UEFA holds crisis meeting after breakaway Super League launched

European soccer's governing body UEFA will hold a crisis meeting on Monday, hours after 12 of the continent's leading clubs shocked the football world by announcing the formation of a breakaway Super League, Reuters reports. 

U.S. investment bank JP Morgan (JPM.N) confirmed on Monday to Reuters that it is financing the new league which includes clubs such as Real Madrid and Manchester United (MANU.N) and is a rival to UEFA's established Champions League competition.

The breakaway has been heavily criticised by soccer authorities, fan organisations and politicians across Europe.

A bitter battle for control of the game and its lucrative revenue began with a letter sent by the 12 clubs to UEFA on Monday in which they said they would take legal steps in unnamed courts to protect their interests as they set up the league. 

Reuters has seen the letter which states it is in response to UEFA's statement on Sunday that it will "consider all measures available to us, at all levels, both judicial and sporting in order to prevent this happening".

UEFA also said the clubs concerned "will be banned from playing in any other competition at domestic, European or world level, and their players could be denied the opportunity to represent their national teams."
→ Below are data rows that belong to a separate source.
-- ==== Sys2Proof/Certificates/Slice0/Obligations.lean ====
section
/-!
DEFINITION. The statements about the block, for the provers.  Each is about the model's step, its commands or its state;
its docstring names the rules of the spec it rests on.
-/

open Sys2Proof
open Sys2Proof.Machine


/-! ## The block as a whole -/

/-- A step takes the command at the front of the queue and executes it on the state that holds the queue's rest. -/
def Obligations.StepRunsFront : Prop :=
  ∀ (c : Instr) (rest : List Instr) (s : State), step { s with pending := c :: rest } = exec c { s with pending := rest }

/-- On an empty queue a step is one cycle of the 625 MHz clock (R37, R44, R45; that a step on an empty queue is a cycle is the
model's choice, assumption log 1): outside OFF and a stopped clock, without a TIME_SET target, the timebase advances by the
rate word, the air-tick count takes the formula's value or stays where it is ahead, the queue stays empty, and Galley and the
cores stand; with no trace record waiting and no source traced, memory, mode and security stand too.  A stopped clock lets
nothing but the time of the timers run, and OFF changes nothing. -/
def Obligations.StepIdles : Prop :=
  ∀ (s : State), s.pending = [] →
    (s.mode.mode ≠ .off → s.time.stopped = false → s.time.target = none →
      ∃ t, step s = .next t ∧ t.time.tb = s.time.tb + s.time.rate ∧ t.time.run = s.time.run + s.time.rate
        ∧ s.time.air ≤ t.time.air
        ∧ (t.time.air = airOf t.time.tb (s.gov OD.frameOffset) ∨ t.time.air = s.time.air)
        ∧ t.pending = [] ∧ t.vx = s.vx ∧ t.galley = s.galley
        ∧ (s.alarms.fifo = [] → s.nat OD.traceSources = 0 → t.mem = s.mem ∧ t.mode = s.mode ∧ t.sec = s.sec))
    ∧ (s.mode.mode ≠ .off → s.time.stopped = true →
        step s = .next { s with time := { s.time with run := s.time.run + s.time.rate } })
    ∧ (s.mode.mode = .off → step s = .next s)

/-- No command stops the block: every step answers a next state, leaves the queue as it was without its front command, and
draws each free value once: the counter that numbers them never falls. -/
def Obligations.EveryStepGoesOn : Prop :=
  ∀ (s : State), ∃ t, step s = .next t ∧ t.pending = s.pending.tail ∧ s.freeCtr ≤ t.freeCtr

/-- What a command may change: every command answers a next state that differs from the state only in the parts and the
objects that `frameOf` names for it. -/
def Obligations.FramesOfCommands : Prop :=
  ∀ (c : Instr) (s : State), ∃ t, exec c s = .next t ∧ Frame (frameOf c).1 ((frameOf c).2.map Obj.code) s t

/-- Memory keeps its canonical form in every step. -/
def Obligations.MemoryStaysCanonical : Prop :=
  ∀ (s t : State), Memory.wf s.mem = true → step s = .next t → Memory.wf t.mem = true

/-- No step clears a blown fuse or lowers an anti-rollback counter (R387, R388), and the fuse write under way stays one that
clears nothing. -/
def Obligations.FusesAreNeverCleared : Prop :=
  ∀ (s t : State), FuseSound s.sec → step s = .next t → FusesKept s.sec t.sec ∧ FuseSound t.sec

/-- What reset leaves (R41, R52, R83, R91, R115, R369, R371): STANDBY, an empty queue and memory, no slug, impression, counter or
forme, the servo in FREERUN at time 0, cores in M-mode with VILL set and every register zero, no session, no alarm; the
invariants of memory and fuses hold, and every dictionary number is at its default. -/
def Obligations.ResetLeaves : Prop :=
  let s := State.reset
  s.pending = [] ∧ s.mode.mode = .standby ∧ s.mem = [] ∧ Memory.wf s.mem = true ∧ FuseSound s.sec
    ∧ s.galley.slugs = [] ∧ s.galley.imps = [] ∧ s.galley.counters = [] ∧ s.galley.formes = [] ∧ s.galley.nextSeq = 1
    ∧ s.time.tb = 0 ∧ s.time.servo = .freerun ∧ s.time.everLocked = false
    ∧ (∀ v, (s.core v).vill = true ∧ (s.core v).vl = 0 ∧ (s.core v).vri = 0 ∧ (s.core v).priv = .m
      ∧ (∀ r, (s.core v).wide r 1 = 0) ∧ (∀ r, (s.core v).preds r 1 = 0) ∧ (s.core v).vstatus = 0#64)
    ∧ (∀ h, s.slug h = none) ∧ (∀ n, (s.part n).state = .absent) ∧ s.pot.sessions = [] ∧ s.alarms.entries = []
    ∧ (∀ (o : Obj) (k : Nat), s.num o k = o.dfltAt k) ∧ (∀ (o : Obj) (k : Nat), s.gov o k = o.dfltAt k)

/-! ## Galley -/

/-- Pressing, release and counters (R90, R91, R94, R97): PRESS, once air time has reached the boundary minus PRESS_LEAD, puts a
whole impression of an enabled forme beside what is live, with a free handle and the absolute deadline for each template, its
slugs FREE until the release; the release makes every slug that waits on nothing READY and the others WAITING; a counter at
FIRE_BY disarms and meets a dependence of its waiters. -/
def Obligations.GalleyPressing : Prop :=
  ∀ (s : State),
    (∀ (cell f : Nat) (x : FormeOn),
      let n := s.pressSlot cell
      let part := s.govN OD.cellPartition cell
      let h := formeHdr x.bytes
      let boundary := slotStart (s.govN OD.numerology cell) n
      s.cellPresses cell = true → s.pressDue cell n = true → (∀ l, Tab.find s.galley.lastPress cell = some l → l < n) →
      formesOf (s.slotEntry cell n) = [f, 0xFFFF, 0xFFFF, 0xFFFF] → f ≠ 0xFFFF → (s.part part).state ≠ .paused →
      Tab.find s.galley.formes f = some x → x.part = part →
      s.galley.slugs.length + s.galley.reserved.length + h.slugs ≤ 65536 → s.galley.counters.length + h.counters ≤ 4096 →
      s.liveOf f < s.nat OD.maxLive f →
      Runs (.press cell) s (fun t => Tab.find t.galley.lastPress cell = some n ∧ ∃ q m, t.imp q = some m ∧ m.forme = f
        ∧ m.part = h.part ∧ m.boundary = boundary ∧ m.released = false ∧ m.aborted = false ∧ m.bindings = []
        ∧ m.slugs.length = h.slugs ∧ m.slugs.Nodup ∧ m.counters.length = h.counters
        ∧ (∀ i, i < h.slugs → s.slug (m.slugs.getD i 0) = none ∧ ∃ y, t.slug (m.slugs.getD i 0) = some y
          ∧ y.state = .free ∧ y.imp = q ∧ y.forme = f ∧ y.depLive = (templateSlug x.bytes i).initDep
          ∧ y.deadline = low32 (boundary + (templateSlug x.bytes i).deadline))
        ∧ ∀ g, g ∉ m.slugs → t.slug g = s.slug g))
    ∧ (∀ (q h : Nat) (m : Impression) (x : Slug), s.imp q = some m → m.released = false → m.counters = [] → h ∈ m.slugs →
      s.slug h = some x → x.state = .free →
      Runs (.impressionRelease q) s (fun t => t.imp q = some { m with released := true }
        ∧ (t.slug h).map (·.state) = some (if x.depLive = 0 then .ready else .waiting)))
    ∧ (∀ (c : Nat) (x : Counter) (m : Impression), Tab.find s.galley.counters c = some x → x.armed = true →
      s.imp x.imp = some m → m.released = true → x.fireBy ≤ s.time.air → (x.source = 2 ∨ x.hold = false) →
      Runs (.counterFireBy c) s (fun t => Tab.find t.galley.counters c = some { x with armed := false, binds := [] }
        ∧ ∀ h y, x.waiters = [h] → s.slug h = some y → y.state = .waiting →
          ∃ z, t.slug h = some z ∧ z.depLive = y.depLive - 1 ∧ z.state = (if y.depLive ≤ 1 then .ready else .waiting)))

/-- Running (R84, R97–R99, R103, R107–R109): DISPATCH gives the idle unit that is served next the slug Galley selects, and ends one
whose KIND its class does not define, of a class without units too; a completion of the current attempt ends the slug and
writes its binding pairs; a TIMER slug runs to its tick; DONE of a control core's window clears it and ends its slug; a
firmware decrement meets a dependence. -/
def Obligations.GalleyRunning : Prop :=
  ∀ (s : State),
    (∀ (cls u h : Nat) (x : Slug) (m : Impression), s.imp x.imp = some m →
      (cls < 12 → s.servedNow cls u = true → s.select cls u = some (h, x) →
        (kindDefined cls x.kind = true → Runs (.dispatch cls u) s (fun t => (t.unit cls u).state = .running
          ∧ (t.unit cls u).held = some (h, x.attempt) ∧ (t.unit cls u).start = s.time.air
          ∧ t.slug h = some { x with
              resolved := [(resolveArg m x.arg0).1, (resolveArg m x.arg1).1, (resolveArg m x.arg2).1]
              taint := x.taint || ((resolveArg m x.arg0).2 || ((resolveArg m x.arg1).2 || (resolveArg m x.arg2).2))
              state := .running, emitted := false, executor := u }))
        ∧ (kindDefined cls x.kind = false → x.abortPending = false →
          Runs (.dispatch cls u) s (fun t => t.endedWith h .fault ∧ (t.unit cls u).held = none)))
      ∧ (cls = 12 ∨ cls = 13 → s.select cls 0 = some (h, x) → kindDefined cls x.kind = false → x.abortPending = false →
        Runs (.dispatch cls u) s (fun t => t.endedWith h .fault)))
    ∧ (∀ (r : Report) (x : Slug) (m : Impression), s.runsAttempt r.handle r.attempt x → s.imp x.imp = some m →
      x.abortPending = false → (r.result = 0 ∨ r.result = 4 ∨ r.result = 5) → (∀ p ∈ r.pairs, p.1 < m.bindCount) →
      Runs (.completionReport r) s (fun t =>
        t.endedWith r.handle (if r.result = 0 then .ok else if r.result = 4 then .hostUnavailable else .inputInvalid)
        ∧ (x.cls < 12 → (t.unit x.cls x.executor).held = none)
        ∧ (r.result = 0 → (r.pairs.map (·.1)).Nodup → ∀ n, t.imp x.imp = some n → ∀ p ∈ r.pairs, Tab.find n.bindings p.1 = some p.2)))
    ∧ (∀ (h : Nat) (x : Slug), s.slug h = some x → x.state = .ready → x.cls = 14 → s.timerReached x = false →
      (x.kind = 1 → Runs (.atOffset h) s (fun t => t.slug h = some { x with state := .running }))
      ∧ (x.kind = 2 → Runs (.atTick h) s (fun t => t.slug h = some { x with state := .running })))
    ∧ (∀ (h : Nat) (x : Slug), s.slug h = some x → x.cls = 14 → s.timerReached x = true →
      (x.state = .ready → x.kind = 1 → Runs (.atOffset h) s (fun t => t.endedWith h .ok))
      ∧ (x.state = .ready → x.kind = 2 → Runs (.atTick h) s (fun t => t.endedWith h .ok))
      ∧ (x.state = .running → Runs (.timerSlugFire h) s (fun t => t.endedWith h .ok)))
    ∧ (∀ (n h att : Nat) (x : Slug) (m : Impression), (s.cc n).held = some (h, att) → s.runsAttempt h att x →
      s.imp x.imp = some m → x.abortPending = false → bits (s.cc n).doneCtl.toNat 6 3 = 0 → bit (s.cc n).doneCtl.toNat 9 = false →
      Runs (.ccDone n) s (fun t => (t.cc n).held = none ∧ (t.cc n).emitted = false ∧ (t.cc n).irq = false
        ∧ t.endedWith h (if bit (s.cc n).doneCtl.toNat 8 then .fault else match bits (s.cc n).doneCtl.toNat 2 0 with
          | 0 => .ok | 4 => .hostUnavailable | 5 => .inputInvalid | _ => .fault)))
    ∧ (∀ (h : Nat) (x : Slug), s.spineOn = true → s.slug h = some x → x.state = .waiting →
      Runs (.slugDecrement h) s (fun t => ∃ y, t.slug h = some y ∧ y.depLive = x.depLive - 1
        ∧ y.state = (if x.depLive ≤ 1 then .ready else .waiting) ∧ y.taint = x.taint ∧ y.part = x.part))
The Super League letter says those statements: "Compel us to take protective steps to secure ourselves against such an adverse reaction, which would not only jeopardize the funding commitment under the (JP Morgan financial) Grant but, significantly, would be unlawful.

"For this reason, SLCo (Super League Company) has filed a motion before the relevant courts in order to ensure the seamless establishment and operation of the Competition in accordance with applicable laws.”

In the past, breakaway threats have led to compromises between UEFA and the big clubs in the Champions League, Europe's elite club competition, over the format and revenue distribution.